B.   To the extent that the Subscriber sells to or shares with Elsevier any personal information in scope of the CCPA:

  1. The purposes for which such personal information is made available to Elsevier is to provide, manage, operate and secure the services under the Agreement subject to the Elsevier Privacy Policy;

  2. The Subscriber is making the personal information available to Elsevier only for the limited and specified purposes set forth in the Agreement, and Elsevier is required to use the personal information only for those limited and specified purposes;

  3. Elsevier is required to comply with applicable sections of the CCPA, including – with respect to the personal information that the Subscriber makes available to Elsevier – providing the same level of privacy protection as required of businesses by the CCPA;

  4. Elsevier grants the Subscriber the right – with respect to the personal information that the Subscriber makes available to Elsevier – to take reasonable and appropriate steps to ensure that Elsevier uses the personal information in a manner consistent with the Subscriber’s obligations under the CCPA;

  5. Elsevier grants the Subscriber the right, upon notice, to take reasonable and appropriate steps to stop and remediate unauthorized use of personal information made available to Elsevier; and

  6. Elsevier is required to notify the Subscriber after it makes a determination that it can no longer meet its obligations under the CCPA.

Colorado, Connecticut, Montana, Oregon, Texas, Utah and Virginia

A.   To the extent that Elsevier is processing on behalf of the Subscriber any personal data in scope of the Colorado Privacy Act, Connecticut Data Privacy Act, Montana Consumer Data Privacy Act, Oregon Consumer Privacy Act, Texas Data Privacy and Security Act, Utah Consumer Privacy Act and/or Virginia Consumer Data Protection Act, Elsevier shall:

  1. Ensure that each person processing personal data is subject to a duty of confidentiality with respect to the data;

  2. At the direction of the Subscriber, delete or return all personal data to the Subscriber as requested at the end of the provision of the services under the Agreement, unless retention of the personal data is required by law;

  3. Upon reasonable request of the Subscriber, make available to the Subscriber all information in its possession necessary to demonstrate its compliance with the obligations under the foregoing laws;

  4. Allow, and cooperate with, reasonable assessments by the Subscriber or its designated assessor; alternatively, Elsevier may arrange for a qualified and independent assessor to conduct an assessment of Elsevier’s policies and technical and organizational measures in support of the obligations under the foregoing laws using an appropriate and accepted control standard or framework and assessment procedure for such assessments.
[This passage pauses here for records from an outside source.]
-- ==== Sys2Proof/Machine/Power.lean ====
section
/-!
DEFINITION. Machine/Power.lean: power domains, cluster sleep, temperatures, supplies and monitor inputs (R349 to R368).
-/
namespace Sys2Proof.Machine

/-- Domain `d` is one of the clusters. -/
def isClusterDom (d : Nat) : Bool := decide (2 ≤ d ∧ d ≤ 9)

/-- A clock output or WCLK_OUT is enabled. -/
def clockOutOn (s : State) : Bool :=
  s.fld Reg.CLK_WCLK_CTL_en == 1 || (List.range 8).any (fun n => s.fld (Reg.CLK_OUT_CTL_en n) == 1)

/-- A routed output of port kind `k`. -/
def routedOut (s : State) (k : Nat) : Bool := s.str.io.any (fun r => r.dir == 1 && r.kind == k)

/-- The condition of the last column of Table 16.1. -/
def pinCondition (s : State) (d : Nat) : Bool :=
  match d with
  | 0 => true
  | 1 => true
  | 10 => s.str.lines.any (fun r => r.tier == 2) || s.str.wins.any (fun w => w.space == 2)
  | 13 => s.twinMode
  | 14 => routedOut s 1 || (List.range 4).any (fun g => cfgByte s 1 g 1 == 1) || clockOutOn s || s.twinMode
  | 15 => !s.str.qsmix.isEmpty || cfgByte s 3 0 0 == 1 || s.twinMode
  | 16 => routedOut s 2 || s.twinMode
  | _ => false

/-- PCIE is kept ON from the end of C1 through LOAD, and in WAIT_HOST and COPPICE (Table 16.1, R369). -/
def pcieKept (s : State) : Bool := c1Done s && s.boot != bootRipening && s.boot != bootRun

/-- A domain is pinned (R349). AON is pinned always. -/
def domPinned (s : State) (d : Nat) : Bool :=
  d == 0 || d == 1 || (d == 12 && pcieKept s) ||
    ((s.boot == bootLoad || s.boot == bootRipening || s.boot == bootRun) && pinCondition s d)

/-- The loaded structure needs the domain (R349): what it does not need Espalier load keeps OFF. -/
def domNeeded (s : State) (d : Nat) : Bool :=
  pinCondition s d ||
  (if isClusterDom d then s.str.progs.any (fun p => p.engine / 16 == d - 2)
   else match d with
    | 10 => !s.str.drams.isEmpty
    | 11 => s.str.ports.any (fun p => p.kind == 0)
    | 12 => s.str.board.pcieEn == 1 || !(s.boot == bootRipening || s.boot == bootRun)
    | 14 => s.str.ports.any (fun p => p.kind == 1)
    | 15 => s.str.ports.any (fun p => p.kind == 3)
    | 16 => s.str.ports.any (fun p => p.kind == 2)
    | _ => false)

/-- Nothing wakes domain `d`: in the hold after THERMAL_CRIT every domain but AON is off, in WAIT_HOST every one but AON, SV and PCIE
(R270), and in Coppice mode the ROM alone starts the Quickset domain (R279, R280). -/
def domBarred (s : State) (d : Nat) : Bool :=
  s.hold == some 11 || ((s.boot == bootWaitHost || s.boot == bootCoppice) && d != 12)

/-- A class-L wake of a domain other than a cluster, with its source (Table 16.3, Table 16.11): latched while the domain
is ENTERING, nothing while it is ON or WAKING (R353), nor where nothing wakes it. -/
def wakeDom (s : State) (d src : Nat) : State :=
  let st := s.domSt d
  if isClusterDom d ∨ domNeeded s d = false ∨ st = domStOn ∨ st = domStWaking ∨ domBarred s d then s
  else if st = domStEntering then s.setDom d { s.dom d with latched := some src }
  else ((s.setDom d { s.dom d with left := st, ready := 0 }).setFld (Reg.PWR_WAKE_SRC_src d) src).setDomSt d domStWaking

/-- Shows which domains are pinned; one that is pinned while it is not ON wakes (R353). -/
def showPinned (s : State) : State :=
  (List.range 17).foldl (fun s d =>
    let p := domPinned s d
    let s := s.setFld (Reg.PWR_DOM_CTL_pinned d) p.toNat
    if p then wakeDom s d 6 else s) s

/-- The states that Table 16.1 lists for a domain admit the target. -/
def targetOk (d t : Nat) : Bool := t == 2 || (t == 1 && d != 13)

/-- A DMA channel that runs or waits acts on DRAM: its ring lies there, or a window of its own does. -/
def dmaOnDram (s : State) : Bool :=
  (List.range 32).any (fun n => (s.chanSt n == dmaRun || s.chanSt n == dmaWait) &&
    (s.fld (Reg.DMA_CH_RING_SIZE_space n) == 2 || s.str.wins.any (fun w => w.channel == n && w.space == 2)))
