/-- Step 13 for a full image. -/
def step13Full (x : Cx) : Vfy Unit := do
  x.tbl.forM (fun s => need (countOk s) ⟨13, eStruct, x.part, s.idx, 0xFFFFFFFF⟩)
  let e := x.none' 13 eStruct
  need (brings x.tbl 1 0 && brings x.tbl 2 0 && brings x.tbl 3 0) e
  need ((tier2Clusters x.str).all (fun c => brings x.tbl 0x25 c)) e
  need (outputsOf x.str == [] || brings x.tbl 0x60 0) e
  need (x.str.board.twinMode != 1 || brings x.tbl 0x61 0) e

/-- The records of a graft's section that are not of its partition: their indices. -/
def strangers (x : Cx) (s : Sect) : List Nat :=
  let new := readImage x.img x.tbl
  let pick (l : List (Loc × Bool)) : List Nat :=
    (l.filter (fun r => r.1.sec == s.idx && !r.2)).map (fun r => r.1.idx)
  match s.ty with
  | 0x10 => pick (new.progs.map (fun r => (r.loc, r.partition == x.gp)))
  | 0x22 => pick (new.lines.map (fun r => (r.loc, r.partition == x.gp)))
  | 0x23 => (List.range s.count).filter (fun i => !(fixedRecs x.tbl 0x22).any (fun r =>
      r.2.1 == s.inst && decide (u16 x.img (r.1 + 20) ≤ i ∧ i < u16 x.img (r.1 + 20) + u8 x.img (r.1 + 22))))
  | 0x25 => pick (new.dau.map (fun r => (r.loc, r.items.all (fun i => itemPart x.str s.inst i == some x.gp))))
  | 0x30 => pick (new.exch.map (fun r => (r.loc, engPart x.run r.srcEngine == some x.gp)))
  | 0x40 => pick (new.io.map (fun r => (r.loc, r.partition == x.gp)))
  | 0x42 => pick (new.bridges.map (fun r => (r.loc, r.partition == x.gp)))
  | 0x50 => pick (new.blocks.map (fun r => (r.loc, r.partition == x.gp)))
  | _ => pick (new.cells.map (fun r => (r.loc, r.partition == x.gp)))

/-- The records of a graft's section by which its partition would gain an engine, a block or a gain cell (R208): their indices. -/
def newcomers (x : Cx) (s : Sect) : List Nat :=
  let new := readImage x.img x.tbl
  let pick (l : List (Loc × Bool)) : List Nat := (l.filter (fun r => r.1.sec == s.idx && r.2)).map (fun r => r.1.idx)
  match s.ty with
  | 0x10 => pick (new.progs.map (fun r => (r.loc, r.partition == x.gp && engPart x.run r.engine != some x.gp)))
  | 0x50 => pick (new.blocks.map (fun r => (r.loc, r.partition == x.gp &&
      !x.run.blocks.any (fun q => q.partition == x.gp && q.block == r.block))))
  | 0x51 => pick (new.cells.map (fun r => (r.loc, r.partition == x.gp &&
      !x.run.cells.any (fun q => q.partition == x.gp && q.cell == r.cell))))
  | _ => []

/-- The first record of a graft's section that step 13 refuses, with its error (R204, R208). -/
def graftRefusal (x : Cx) (s : Sect) : Option (Nat × Nat) :=
  (((strangers x s).map (fun i => (i, eOwner)) ++ (newcomers x s).map (fun i => (i, eStruct))).mergeSort
    (fun a b => decide (a.1 ≤ b.1))).head?

/-- Step 13 for a graft, section by section in section-table order (R204), then for the graft as a whole. -/
def step13Graft (x : Cx) : Vfy Unit := do
  x.tbl.forM (fun s => do
    need (((sectKind s.ty).map (·.graft)).getD false && countOk s) ⟨13, eStruct, x.part, s.idx, 0xFFFFFFFF⟩
    need (s.ty != 0x22 || s.count == 0 || brings x.tbl 0x23 s.inst) ⟨13, eStruct, x.part, s.idx, 0xFFFFFFFF⟩
    match graftRefusal x s with
    | none => pure ()
    | some r => .error ⟨13, r.2, x.part, s.idx, r.1⟩)
  need (x.gp == x.asked) (x.none' 13 eOwner)
  need (x.run.parts.any (fun p => p.id == x.gp && p.graftable)) (x.none' 13 eOwner)
  need (x.run.board.graftBursts != 0) (x.none' 13 eStruct)
  let own (l : List (Nat × Nat)) : List Nat := (l.filter (fun r => r.1 == x.gp)).map (·.2)
  let blocks (r : Structure) := own (r.blocks.map (fun b => (b.partition, b.block)))
  let cells (r : Structure) := own (r.cells.map (fun b => (b.partition, b.cell)))
  need (sameSet (blocks x.run) (blocks x.str) && sameSet (cells x.run) (cells x.str)) (x.none' 13 eStruct)

/-! ### Steps 14 and 15: BOARD, CLOCK, PARTITION -/

/-- The root of Table 02.1 in Hz. -/
def rootHz (family : Nat) : Nat := if family = 0 then 4718592000 else 4335206400

/-- The ratio gives the root to within 0.001 ppm, and int_n lies in 160 to 223 (R30). -/
def clockPlanOk (c : ClockRec) : Bool :=
  let x := if c.xtal = 0 then 24576000 else 22579200
  let a := c.pllbFrac * x
  let b := rootHz c.family * 2 ^ 24
  decide (160 ≤ c.pllbFrac / 2 ^ 24 ∧ c.pllbFrac / 2 ^ 24 ≤ 223) && decide ((max a b - min a b) * 10 ^ 9 ≤ b)

/-- The fields of the initial CLK_REFSEL and CLK_PLLA_CTL lie in their ranges. -/
def clockRegsOk (c : ClockRec) : Bool :=
  let r := BitVec.ofNat 32 c.refsel
  let p := BitVec.ofNat 32 c.pllaCtl
  r &&& 0xFFFCC888 == 0 && decide (bitsOf r 0 3 ≤ 5 ∧ bitsOf r 8 3 ≤ 5 ∧ bitsOf r 16 2 ≤ 2) &&
    p &&& 0xFFFFFC88 == 0 && decide (bitsOf p 0 3 ≤ 6 ∧ bitsOf p 4 3 ≤ 4)

/-- Step 14. -/
def step14 (x : Cx) : Vfy Unit :=
  let b := x.str.board
  let c := x.str.clock
  let e := x.err 14 eStruct
  do
    need (x.rsv b.loc [(0x13, 13)] && decide (x.byte b.loc 9 < 2)) (e b.loc)
    need (decide (1000 ≤ b.budgetMw ∧ b.budgetMw ≤ 28000 ∧ b.twinMode < 2 ∧ b.silThr < 4)) (e b.loc)
    need (x.rsv c.loc [(3, 1), (0x16, 10)]) (e c.loc)
    need (decide (c.family < 2 ∧ c.mult < 3 ∧ c.xtal < 2) && clockRegsOk c && clockPlanOk c) (e c.loc)

/-- Step 15. -/
def step15 (x : Cx) : Vfy Unit := do
  forEach (fun b r => do
    let all := r :: b
    need (decide (x.byte r.loc 1 < 2) && !b.any (fun q => q.id == r.id)) (x.err 15 eStruct r.loc)
    need (decide (r.maxSessions ≤ 64 ∧ 1 ≤ r.share ∧ r.share ≤ 512 ∧ r.leaseQuota ≤ 1024)) (x.err 15 eStruct r.loc)
    need (decide ((all.map (·.maxSessions)).sum ≤ 4096 ∧ (all.map (·.leaseQuota)).sum ≤ 16384 ∧
      (all.map (fun q => 256 * (q.queueM1 + 1))).sum ≤ 516096)) (x.err 15 eStruct r.loc)) [] x.str.parts
  need (x.declares 0) (x.none' 15 eStruct)

/-! ### Step 16: programs -/

/-- The engines that send or receive a phase hop (R100). -/
def hopEngines (r : Structure) : List Nat :=
  ((r.exch.filter (fun q => q.kind == 2)).flatMap (fun q => [q.srcEngine, q.dstEngine])).eraseDups

/-- The phase-boundary cycles of a cluster (R200). -/
def phasesOf (r : Structure) (c : Nat) : List Nat := ((r.phases.find? (fun p => p.1 == c)).map (·.2)).getD []

/-- One PROGRAM section. Answers what it found. -/
def checkProg (x : Cx) (r : ProgRec) : Vfy Facts :=
  let e := x.err 16
  let f := progFacts r.engine r.words
  let hops := r.handles.length
  let o := 16 + 8 * r.words.length + 4 * r.carried.length
  do
    need (x.rsv r.loc ([(0x0F, 1)] ++ (List.range hops).map (fun i => (o + 4 * i + 3, 1))) && decide (x.byte r.loc 1 < 2))
      (e eStruct r.loc)
    need (decide (hops ≤ 128) && x.declares r.partition) (e eStruct r.loc)
    need (r.engine % 16 != 15 || r.partition == 0) (e eOwner r.loc)
    need (progOk (r.engine % 16 == 15) r.words) (e eStruct r.loc)
    need (!(hopEngines x.str).contains r.engine || f.scan.phases == phasesOf x.str (r.engine / 16)) (e eStruct r.loc)
    need (r.carried.all carriedOk && f.trace.carried.all (fun c => (declared r.carried).contains c)) (e eStruct r.loc)
    need (r.execCycles == f.scan.cycles && r.mCount == f.scan.mCount) (e eStruct r.loc)
    return f

/-- Step 16. Answers the facts of every program. -/
def step16 (x : Cx) : Vfy (List Facts) := do
  let fs ← x.str.progs.mapM (checkProg x)
  (List.range 8).forM (fun c => need (x.str.progs.any (fun p => p.engine == 16 * c + 15))
    ⟨16, eOwner, x.part, 0x3FF, 16 * c + 15⟩)
  return fs

/-! ### Steps 17 and 18: memory -/

/-- Words of the fitted DRAM (R2). -/
def Cx.dramWords (x : Cx) : Nat := if x.dram32 then 2 ^ 33 else 2 ^ 32

/-- The owner of a tier-1 bank: what the last handover left it (R129), or the memory map's. -/
def bankOwner (r : Structure) (b : Nat) : Option Nat :=
  match r.handed.find? (fun h => h.1 == b) with
  | some h => if h.2 < 0x100 then some h.2 else none
  | none => (r.banks.find? (fun q => q.bank == b && q.state == 0)).map (·.owner)

/-- Two windows name a common byte. -/
def winOverlap (a b : WinRec) : Bool :=
  a.space == b.space && decide (a.base < b.base + b.length ∧ b.base < a.base + a.length)

/-- One BANKMAP record. -/
def checkBank (x : Cx) (b : List BankRec) (r : BankRec) : Vfy Unit := do
  need (x.rsv r.loc [(5, 1)] && decide (r.bank < 384 ∧ (r.state = 0 ∨ r.state = 2) ∧ r.periodLog2 ≤ 4))
    (x.err 17 eStruct r.loc)
  need (r.state == 2 || x.declares r.owner) (x.err 17 eStruct r.loc)
  need ((List.range 16).all (fun e => r.readers / 2 ^ e % 2 == 0 || decide (r.slots / 16 ^ e % 16 < 2 ^ r.periodLog2)))
    (x.err 17 eStruct r.loc)
  need (!b.any (fun q => q.bank == r.bank)) (x.err 17 eOverlap r.loc)

/-- One DRAMREG record; `i` is its index. -/
def checkDram (x : Cx) (b : List DramRec) (r : DramRec) : Vfy Unit := do
  need (x.rsv r.loc [(2, 2), (12, 4)] && decide (x.byte r.loc 1 < 2) && x.declares r.partition) (x.err 17 eStruct r.loc)
  need (decide (1 ≤ r.length ∧ (r.base + r.length) * 128 ≤ x.dramWords)) (x.err 17 eStruct r.loc)
  need (!b.any (fun q => decide (q.base < r.base + r.length ∧ r.base < q.base + q.length))) (x.err 17 eOverlap r.loc)

/-- One DMAWIN record (R333, R334). -/
def checkWin (x : Cx) (b : List WinRec) (r : WinRec) : Vfy Unit := do
  need (decide (r.channel < 32 ∧ r.space ≤ 2 ∧ r.access / 4 % 4 = 0) && x.declares r.partition) (x.err 17 eStruct r.loc)
  need (decide (0 < r.length ∧ r.length % 32 = 0 ∧ r.base % 32 = 0)) (x.err 17 eStruct r.loc)
  need (decide (r.space ≠ 0 ∨ r.base + r.length ≤ 2 ^ 64) && decide (r.space ≠ 2 ∨ r.base + r.length ≤ 4 * x.dramWords) &&
    decide (r.space ≠ 1 ∨ (r.base < 0x6000000 ∧ r.base % 0x40000 + r.length ≤ 0x40000))) (x.err 17 eStruct r.loc)
  need (decide (r.space ≠ 1) || bankOwner x.str (r.base / 0x40000) == some r.partition) (x.err 17 eOwner r.loc)
  need (!b.any (fun q => q.channel == r.channel && q.partition != r.partition)) (x.err 17 eOwner r.loc)
  need (!b.any (fun q => winOverlap q r && (q.partition != r.partition || (q.channel == r.channel &&
    q.access / 16 == r.access / 16)))) (x.err 17 eOverlap r.loc)

/-- Step 17. BOARD.graft_region and the graft-buffer flags agree (R198). -/
def step17 (x : Cx) : Vfy Unit := do
  let g := x.str.board.graftRegion
  need ((g == 0xFFFF || decide (g < x.str.drams.length)) && x.str.drams.zipIdx.all (fun d => d.1.graftBuf == (d.2 == g)))
    (x.err 17 eStruct x.str.board.loc)
  forEach (checkBank x) [] x.str.banks
  forEach (checkDram x) [] x.str.drams
  x.str.lines.forM (fun l => need (!(x.graft && l.loc.sec != 0x3FF && l.tier == 1 &&
    x.clearing.contains (48 * l.cluster + lineBank l))) (x.err 17 eOwner l.loc))
  x.str.xfers.forM (fun r => need (x.rsv r.loc [(6, 2)] && decide (r.bank < 384 ∧ r.fromP ≤ 0x100) &&
    (r.fromP == 0x100 || x.declares r.fromP) && x.declares r.toP) (x.err 17 eStruct r.loc))
  forEach (checkWin x) [] x.str.wins

/-- Step 18: no two engines share a reader slot of a bank (R116). -/
def step18 (x : Cx) : Vfy Unit :=
  x.str.banks.forM (fun r =>
    let es := (List.range 16).filter (fun e => r.readers / 2 ^ e % 2 == 1)
    need (es.all (fun e => es.all (fun f => e == f || r.slots / 16 ^ e % 16 != r.slots / 16 ^ f % 16)))
      (x.err 18 eOverlap r.loc))

/-! ### Step 19: lines -/

/-- The facts of an engine. -/
def factsOf (fs : List Facts) (e : Nat) : Option Facts := fs.find? (fun f => f.engine == e)

/-- The cluster cycle of the last XW that may write an out-window word, if some XW is known to write it. -/
def lastWrite (fs : List Facts) (e w : Nat) : Option Nat :=
  (factsOf fs e).bind (fun f => (storeFind f.trace.xw w).map (fun c => max c f.trace.xwAny))

/-- Every word of a run is written in every tick (R137). -/
def written (fs : List Facts) (e w n : Nat) : Bool := (List.range n).all (fun i => (lastWrite fs e (w + i)).isSome)

/-- Smallest and largest displacement of the points that a tap can touch (R108). -/
def tapLow (t : TapRec) : Int := (t.disp : Int) - t.halfW - (if t.mode = 2 then 1 else 0)
def tapHigh (t : TapRec) : Int := (t.disp : Int) + t.halfW + t.mode

/-- A tap has a displacement and a mode, and mode none neither fraction nor modulation (R104, R108). -/
def tapForm (t : TapRec) : Bool :=
  decide (1 ≤ t.disp ∧ t.mode ≤ 2) && (t.mode != 0 || (t.frac == 0 && t.halfW == 0))

/-- A tap of a line of the tier and length is legal (R104, R108). -/
def tapOk (r : LineRec) (t : TapRec) : Bool :=
  tapForm t && decide (t.halfW ≤ (if r.tier = 1 then 127 else 64) ∧ (if r.tier = 1 then 1 else 2) ≤ tapLow t ∧
      tapHigh t ≤ (r.length : Int) - 1)

/-- Staging bursts of a tap (Table 05.6). -/
def tapCost (t : TapRec) : Nat := (((tapHigh t - tapLow t + 1).toNat + 7 + 7) / 8) + 1

/-- The line that a handle of an engine names. -/
def handleLine (r : Structure) (e : Nat) (h : Nat × Nat) : Option LineRec :=
  r.lines.find? (fun l => l.cluster == e / 16 && l.line == h.1)

/-- The distinct tier-2 taps of an engine's handles: cluster line, tap number and tap. -/
def tier2Taps (r : Structure) (p : ProgRec) : List (LineRec × Nat × TapRec) :=
  (p.handles.eraseDups).filterMap (fun h => (handleLine r p.engine h).bind (fun l =>
    if l.tier = 2 then (l.taps[h.2]?).map (fun t => (l, h.2, t)) else none))

/-- The handles and the tap staging of a program. -/
def checkHandles (x : Cx) (p : ProgRec) : Vfy Unit := do
  p.handles.forM (fun h =>
    match handleLine x.str p.engine h with
    | none => .error (x.err 19 eStruct p.loc)
    | some l => do
      need (decide (h.2 < l.taps.length)) (x.err 19 eStruct p.loc)
      need (l.partition == p.partition) (x.err 19 eOwner p.loc))
  need (decide (((tier2Taps x.str p).map (fun t => tapCost t.2.2)).sum ≤ 512)) (x.err 19 eStruct p.loc)

/-- Where a tier-2 line lies: wholly in one region of its partition, partly in another's region, or neither. -/
def checkRegion (x : Cx) (r : LineRec) : Vfy Unit :=
  let lo := r.base
  let hi := r.base + r.length
  if x.str.drams.any (fun d => d.partition == r.partition && decide (128 * d.base ≤ lo ∧ hi ≤ 128 * (d.base + d.length))) then
    .ok ()
  else if x.str.drams.any (fun d => d.partition != r.partition &&
      decide (128 * d.base < hi ∧ lo < 128 * (d.base + d.length))) then .error (x.err 19 eOwner r.loc)
  else .error (x.err 19 eStruct r.loc)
Elsevier shall provide a report of such assessment to the Subscriber upon request; and

  5. Engage any subcontractor pursuant to a written contract in accordance with the foregoing laws that requires the subcontractor to meet the obligations of Elsevier with respect to the personal data;

and the parties shall, taking into account the context of the processing, implement appropriate technical and organizational measures to ensure a level of security appropriate to the risk and establish a clear allocation of the responsibilities between them to implement the measures.